In the first stage it dealt in depth with the relative role that mental and physical health play in explaining labour status transitions. Competing risk models were applied to the available European datasets with detailed health information (SHARE, BHPS, GSOEP and LISS) to take into account the transitions across the different possible states (employment, unemployment, disability and retirement). The project subsequently further incorporated the individual’s attachment to work, as it has proved in the psychological literature to be an important driving factor in explaining effort to be in work.

This research question is policy relevant given the observed increased in the claimants of disability benefits associated to mental health problems (OECD, 2008). In a second stage, this project aims to improve our understanding of why the labour behaviour after a health deterioration varies across individuals in terms of leaving from or re-entering into the labour market. The focus of this project will be on the role played by both occupational characteristics and financial incentives and will exploit a particularly rich and new data source that links the Dutch Population Survey on Living Conditions with hospital admission records and income tax registers in the Netherlands for the period 1998 to 2005.
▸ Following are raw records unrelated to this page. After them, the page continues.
@[simp] theorem State.joinOrder_time (s : State) (t : Txn) (o : OrderState) : (s.joinOrder t o).time = s.time := rfl
@[simp] theorem State.joinOrder_resetN (s : State) (t : Txn) (o : OrderState) : (s.joinOrder t o).resetN = s.resetN := rfl
@[simp] theorem State.joinOrder_mcsN (s : State) (t : Txn) (o : OrderState) : (s.joinOrder t o).mcsN = s.mcsN := rfl
@[simp] theorem State.joinOrder_apsel (s : State) (t : Txn) (o : OrderState) : (s.joinOrder t o).apsel = s.apsel := rfl
@[simp] theorem State.joinOrder_cfgsel (s : State) (t : Txn) (o : OrderState) : (s.joinOrder t o).cfgsel = s.cfgsel := rfl
@[simp] theorem State.joinOrder_device (s : State) (t : Txn) (o : OrderState) : (s.joinOrder t o).device = s.device := rfl
@[simp] theorem State.joinOrder_reloadInProgress (s : State) (t : Txn) (o : OrderState) : (s.joinOrder t o).reloadInProgress = s.reloadInProgress := rfl
@[simp] theorem State.joinOrder_softResetPending (s : State) (t : Txn) (o : OrderState) : (s.joinOrder t o).softResetPending = s.softResetPending := rfl
@[simp] theorem State.joinOrder_lastReload (s : State) (t : Txn) (o : OrderState) : (s.joinOrder t o).lastReload = s.lastReload := rfl
@[simp] theorem State.joinOrder_waitSet (s : State) (t : Txn) (o : OrderState) : (s.joinOrder t o).waitSet = s.waitSet := rfl
@[simp] theorem State.joinOrder_streams (s : State) (t : Txn) (o : OrderState) : (s.joinOrder t o).streams = s.streams := rfl
@[simp] theorem State.joinOrder_jobs (s : State) (t : Txn) (o : OrderState) : (s.joinOrder t o).jobs = s.jobs := rfl
@[simp] theorem State.joinOrder_bursts (s : State) (t : Txn) (o : OrderState) : (s.joinOrder t o).bursts = s.bursts := rfl
@[simp] theorem State.joinOrder_table (s : State) (t : Txn) (o : OrderState) : (s.joinOrder t o).table = s.table := rfl
@[simp] theorem State.joinOrder_starvation (s : State) (t : Txn) (o : OrderState) : (s.joinOrder t o).starvation = s.starvation := rfl
@[simp] theorem State.joinOrder_load (s : State) (t : Txn) (o : OrderState) : (s.joinOrder t o).load = s.load := rfl
@[simp] theorem State.joinOrder_generation (s : State) (t : Txn) (o : OrderState) : (s.joinOrder t o).generation = s.generation := rfl
@[simp] theorem State.joinOrder_copyIndex (s : State) (t : Txn) (o : OrderState) : (s.joinOrder t o).copyIndex = s.copyIndex := rfl
@[simp] theorem State.joinOrder_fault (s : State) (t : Txn) (o : OrderState) : (s.joinOrder t o).fault = s.fault := rfl
@[simp] theorem State.joinOrder_deviceFlags (s : State) (t : Txn) (o : OrderState) : (s.joinOrder t o).deviceFlags = s.deviceFlags := rfl
@[simp] theorem State.joinOrder_link (s : State) (t : Txn) (o : OrderState) : (s.joinOrder t o).link = s.link := rfl
@[simp] theorem State.joinOrder_ports (s : State) (t : Txn) (o : OrderState) : (s.joinOrder t o).ports = s.ports := rfl
@[simp] theorem State.joinOrder_choice (s : State) (t : Txn) (o : OrderState) : (s.joinOrder t o).choice = s.choice := rfl
@[simp] theorem State.joinOrder_pending (s : State) (t : Txn) (o : OrderState) : (s.joinOrder t o).pending = s.pending := rfl
@[simp] theorem State.joinOrder_stream (s : State) (t : Txn) (o : OrderState) (slot : StreamId) : (s.joinOrder t o).stream slot = s.stream slot := rfl

@[simp] theorem State.leaveReady_time (s : State) (i : Initiator) : (s.leaveReady i).time = s.time := rfl
@[simp] theorem State.leaveReady_resetN (s : State) (i : Initiator) : (s.leaveReady i).resetN = s.resetN := rfl
@[simp] theorem State.leaveReady_mcsN (s : State) (i : Initiator) : (s.leaveReady i).mcsN = s.mcsN := rfl
@[simp] theorem State.leaveReady_apsel (s : State) (i : Initiator) : (s.leaveReady i).apsel = s.apsel := rfl
@[simp] theorem State.leaveReady_cfgsel (s : State) (i : Initiator) : (s.leaveReady i).cfgsel = s.cfgsel := rfl
@[simp] theorem State.leaveReady_device (s : State) (i : Initiator) : (s.leaveReady i).device = s.device := rfl
@[simp] theorem State.leaveReady_reloadInProgress (s : State) (i : Initiator) : (s.leaveReady i).reloadInProgress = s.reloadInProgress := rfl
@[simp] theorem State.leaveReady_softResetPending (s : State) (i : Initiator) : (s.leaveReady i).softResetPending = s.softResetPending := rfl
@[simp] theorem State.leaveReady_lastReload (s : State) (i : Initiator) : (s.leaveReady i).lastReload = s.lastReload := rfl
@[simp] theorem State.leaveReady_waitSet (s : State) (i : Initiator) : (s.leaveReady i).waitSet = s.waitSet := rfl
@[simp] theorem State.leaveReady_streams (s : State) (i : Initiator) : (s.leaveReady i).streams = s.streams := rfl
@[simp] theorem State.leaveReady_jobs (s : State) (i : Initiator) : (s.leaveReady i).jobs = s.jobs := rfl
@[simp] theorem State.leaveReady_bursts (s : State) (i : Initiator) : (s.leaveReady i).bursts = s.bursts := rfl
@[simp] theorem State.leaveReady_table (s : State) (i : Initiator) : (s.leaveReady i).table = s.table := rfl
@[simp] theorem State.leaveReady_starvation (s : State) (i : Initiator) : (s.leaveReady i).starvation = s.starvation := rfl
@[simp] theorem State.leaveReady_load (s : State) (i : Initiator) : (s.leaveReady i).load = s.load := rfl
@[simp] theorem State.leaveReady_generation (s : State) (i : Initiator) : (s.leaveReady i).generation = s.generation := rfl
@[simp] theorem State.leaveReady_copyIndex (s : State) (i : Initiator) : (s.leaveReady i).copyIndex = s.copyIndex := rfl
@[simp] theorem State.leaveReady_fault (s : State) (i : Initiator) : (s.leaveReady i).fault = s.fault := rfl
@[simp] theorem State.leaveReady_deviceFlags (s : State) (i : Initiator) : (s.leaveReady i).deviceFlags = s.deviceFlags := rfl
@[simp] theorem State.leaveReady_link (s : State) (i : Initiator) : (s.leaveReady i).link = s.link := rfl
@[simp] theorem State.leaveReady_choice (s : State) (i : Initiator) : (s.leaveReady i).choice = s.choice := rfl
@[simp] theorem State.leaveReady_pending (s : State) (i : Initiator) : (s.leaveReady i).pending = s.pending := rfl
@[simp] theorem State.leaveReady_stream (s : State) (i : Initiator) (slot : StreamId) : (s.leaveReady i).stream slot = s.stream slot := rfl

@[simp] theorem State.answer_time (s : State) (t : Txn) (status : Status) (data : List Byte) : (s.answer t status data).time = s.time := rfl
@[simp] theorem State.answer_resetN (s : State) (t : Txn) (status : Status) (data : List Byte) : (s.answer t status data).resetN = s.resetN := rfl
@[simp] theorem State.answer_mcsN (s : State) (t : Txn) (status : Status) (data : List Byte) : (s.answer t status data).mcsN = s.mcsN := rfl
@[simp] theorem State.answer_apsel (s : State) (t : Txn) (status : Status) (data : List Byte) : (s.answer t status data).apsel = s.apsel := rfl
@[simp] theorem State.answer_cfgsel (s : State) (t : Txn) (status : Status) (data : List Byte) : (s.answer t status data).cfgsel = s.cfgsel := rfl
@[simp] theorem State.answer_device (s : State) (t : Txn) (status : Status) (data : List Byte) : (s.answer t status data).device = s.device := rfl
@[simp] theorem State.answer_reloadInProgress (s : State) (t : Txn) (status : Status) (data : List Byte) : (s.answer t status data).reloadInProgress = s.reloadInProgress := rfl
@[simp] theorem State.answer_softResetPending (s : State) (t : Txn) (status : Status) (data : List Byte) : (s.answer t status data).softResetPending = s.softResetPending := rfl
@[simp] theorem State.answer_lastReload (s : State) (t : Txn) (status : Status) (data : List Byte) : (s.answer t status data).lastReload = s.lastReload := rfl
@[simp] theorem State.answer_waitSet (s : State) (t : Txn) (status : Status) (data : List Byte) : (s.answer t status data).waitSet = s.waitSet := rfl
@[simp] theorem State.answer_streams (s : State) (t : Txn) (status : Status) (data : List Byte) : (s.answer t status data).streams = s.streams := rfl
@[simp] theorem State.answer_jobs (s : State) (t : Txn) (status : Status) (data : List Byte) : (s.answer t status data).jobs = s.jobs := rfl
@[simp] theorem State.answer_bursts (s : State) (t : Txn) (status : Status) (data : List Byte) : (s.answer t status data).bursts = s.bursts := rfl
@[simp] theorem State.answer_table (s : State) (t : Txn) (status : Status) (data : List Byte) : (s.answer t status data).table = s.table := rfl
@[simp] theorem State.answer_starvation (s : State) (t : Txn) (status : Status) (data : List Byte) : (s.answer t status data).starvation = s.starvation := rfl
@[simp] theorem State.answer_load (s : State) (t : Txn) (status : Status) (data : List Byte) : (s.answer t status data).load = s.load := rfl
@[simp] theorem State.answer_generation (s : State) (t : Txn) (status : Status) (data : List Byte) : (s.answer t status data).generation = s.generation := rfl
@[simp] theorem State.answer_copyIndex (s : State) (t : Txn) (status : Status) (data : List Byte) : (s.answer t status data).copyIndex = s.copyIndex := rfl
@[simp] theorem State.answer_fault (s : State) (t : Txn) (status : Status) (data : List Byte) : (s.answer t status data).fault = s.fault := rfl
@[simp] theorem State.answer_deviceFlags (s : State) (t : Txn) (status : Status) (data : List Byte) : (s.answer t status data).deviceFlags = s.deviceFlags := rfl
@[simp] theorem State.answer_link (s : State) (t : Txn) (status : Status) (data : List Byte) : (s.answer t status data).link = s.link := rfl
@[simp] theorem State.answer_choice (s : State) (t : Txn) (status : Status) (data : List Byte) : (s.answer t status data).choice = s.choice := rfl
@[simp] theorem State.answer_pending (s : State) (t : Txn) (status : Status) (data : List Byte) : (s.answer t status data).pending = s.pending := rfl
@[simp] theorem State.answer_stream (s : State) (t : Txn) (status : Status) (data : List Byte) (slot : StreamId) : (s.answer t status data).stream slot = s.stream slot := rfl

@[simp] theorem State.acknowledge_time (s : State) (t : Txn) : (s.acknowledge t).time = s.time := rfl
@[simp] theorem State.acknowledge_resetN (s : State) (t : Txn) : (s.acknowledge t).resetN = s.resetN := rfl
@[simp] theorem State.acknowledge_mcsN (s : State) (t : Txn) : (s.acknowledge t).mcsN = s.mcsN := rfl
@[simp] theorem State.acknowledge_apsel (s : State) (t : Txn) : (s.acknowledge t).apsel = s.apsel := rfl
@[simp] theorem State.acknowledge_cfgsel (s : State) (t : Txn) : (s.acknowledge t).cfgsel = s.cfgsel := rfl
@[simp] theorem State.acknowledge_device (s : State) (t : Txn) : (s.acknowledge t).device = s.device := rfl
@[simp] theorem State.acknowledge_reloadInProgress (s : State) (t : Txn) : (s.acknowledge t).reloadInProgress = s.reloadInProgress := rfl
@[simp] theorem State.acknowledge_softResetPending (s : State) (t : Txn) : (s.acknowledge t).softResetPending = s.softResetPending := rfl
@[simp] theorem State.acknowledge_lastReload (s : State) (t : Txn) : (s.acknowledge t).lastReload = s.lastReload := rfl
@[simp] theorem State.acknowledge_waitSet (s : State) (t : Txn) : (s.acknowledge t).waitSet = s.waitSet := rfl
@[simp] theorem State.acknowledge_streams (s : State) (t : Txn) : (s.acknowledge t).streams = s.streams := rfl
@[simp] theorem State.acknowledge_jobs (s : State) (t : Txn) : (s.acknowledge t).jobs = s.jobs := rfl
@[simp] theorem State.acknowledge_bursts (s : State) (t : Txn) : (s.acknowledge t).bursts = s.bursts := rfl
@[simp] theorem State.acknowledge_table (s : State) (t : Txn) : (s.acknowledge t).table = s.table := rfl
@[simp] theorem State.acknowledge_starvation (s : State) (t : Txn) : (s.acknowledge t).starvation = s.starvation := rfl
@[simp] theorem State.acknowledge_load (s : State) (t : Txn) : (s.acknowledge t).load = s.load := rfl
@[simp] theorem State.acknowledge_generation (s : State) (t : Txn) : (s.acknowledge t).generation = s.generation := rfl
@[simp] theorem State.acknowledge_copyIndex (s : State) (t : Txn) : (s.acknowledge t).copyIndex = s.copyIndex := rfl
@[simp] theorem State.acknowledge_fault (s : State) (t : Txn) : (s.acknowledge t).fault = s.fault := rfl
@[simp] theorem State.acknowledge_deviceFlags (s : State) (t : Txn) : (s.acknowledge t).deviceFlags = s.deviceFlags := rfl
@[simp] theorem State.acknowledge_link (s : State) (t : Txn) : (s.acknowledge t).link = s.link := rfl
@[simp] theorem State.acknowledge_choice (s : State) (t : Txn) : (s.acknowledge t).choice = s.choice := rfl
@[simp] theorem State.acknowledge_pending (s : State) (t : Txn) : (s.acknowledge t).pending = s.pending := rfl
@[simp] theorem State.acknowledge_stream (s : State) (t : Txn) (slot : StreamId) : (s.acknowledge t).stream slot = s.stream slot := rfl

@[simp] theorem State.answerFill_time (s : State) (t : Txn) (w : BitVec 32) : (s.answerFill t w).time = s.time := rfl
@[simp] theorem State.answerFill_resetN (s : State) (t : Txn) (w : BitVec 32) : (s.answerFill t w).resetN = s.resetN := rfl
@[simp] theorem State.answerFill_mcsN (s : State) (t : Txn) (w : BitVec 32) : (s.answerFill t w).mcsN = s.mcsN := rfl
@[simp] theorem State.answerFill_apsel (s : State) (t : Txn) (w : BitVec 32) : (s.answerFill t w).apsel = s.apsel := rfl
@[simp] theorem State.answerFill_cfgsel (s : State) (t : Txn) (w : BitVec 32) : (s.answerFill t w).cfgsel = s.cfgsel := rfl
@[simp] theorem State.answerFill_device (s : State) (t : Txn) (w : BitVec 32) : (s.answerFill t w).device = s.device := rfl
@[simp] theorem State.answerFill_reloadInProgress (s : State) (t : Txn) (w : BitVec 32) : (s.answerFill t w).reloadInProgress = s.reloadInProgress := rfl
@[simp] theorem State.answerFill_softResetPending (s : State) (t : Txn) (w : BitVec 32) : (s.answerFill t w).softResetPending = s.softResetPending := rfl
@[simp] theorem State.answerFill_lastReload (s : State) (t : Txn) (w : BitVec 32) : (s.answerFill t w).lastReload = s.lastReload := rfl
@[simp] theorem State.answerFill_waitSet (s : State) (t : Txn) (w : BitVec 32) : (s.answerFill t w).waitSet = s.waitSet := rfl
@[simp] theorem State.answerFill_streams (s : State) (t : Txn) (w : BitVec 32) : (s.answerFill t w).streams = s.streams := rfl
@[simp] theorem State.answerFill_jobs (s : State) (t : Txn) (w : BitVec 32) : (s.answerFill t w).jobs = s.jobs := rfl
@[simp] theorem State.answerFill_bursts (s : State) (t : Txn) (w : BitVec 32) : (s.answerFill t w).bursts = s.bursts := rfl
@[simp] theorem State.answerFill_table (s : State) (t : Txn) (w : BitVec 32) : (s.answerFill t w).table = s.table := rfl
@[simp] theorem State.answerFill_starvation (s : State) (t : Txn) (w : BitVec 32) : (s.answerFill t w).starvation = s.starvation := rfl
@[simp] theorem State.answerFill_load (s : State) (t : Txn) (w : BitVec 32) : (s.answerFill t w).load = s.load := rfl
@[simp] theorem State.answerFill_generation (s : State) (t : Txn) (w : BitVec 32) : (s.answerFill t w).generation = s.generation := rfl
@[simp] theorem State.answerFill_copyIndex (s : State) (t : Txn) (w : BitVec 32) : (s.answerFill t w).copyIndex = s.copyIndex := rfl
@[simp] theorem State.answerFill_fault (s : State) (t : Txn) (w : BitVec 32) : (s.answerFill t w).fault = s.fault := rfl
@[simp] theorem State.answerFill_deviceFlags (s : State) (t : Txn) (w : BitVec 32) : (s.answerFill t w).deviceFlags = s.deviceFlags := rfl
@[simp] theorem State.answerFill_link (s : State) (t : Txn) (w : BitVec 32) : (s.answerFill t w).link = s.link := rfl
@[simp] theorem State.answerFill_choice (s : State) (t : Txn) (w : BitVec 32) : (s.answerFill t w).choice = s.choice := rfl
@[simp] theorem State.answerFill_pending (s : State) (t : Txn) (w : BitVec 32) : (s.answerFill t w).pending = s.pending := rfl
@[simp] theorem State.answerFill_stream (s : State) (t : Txn) (w : BitVec 32) (slot : StreamId) : (s.answerFill t w).stream slot = s.stream slot := rfl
The large sample size makes it possible to explore the heterogeneity of effects across different groups. In addition, the disability system arrangements in the Netherlands during the observational period provide the required exogenous variation to identify some of the effects of interest.

This projects aims at answering two well posed and policy relevant questions:

1. What is the relative role of mental and physical health in explaining the different labour market transitions?
2. What is the role played by occupational characteristics and financial incentives in explaining the individual labour market behaviour after the onset of a health deterioration?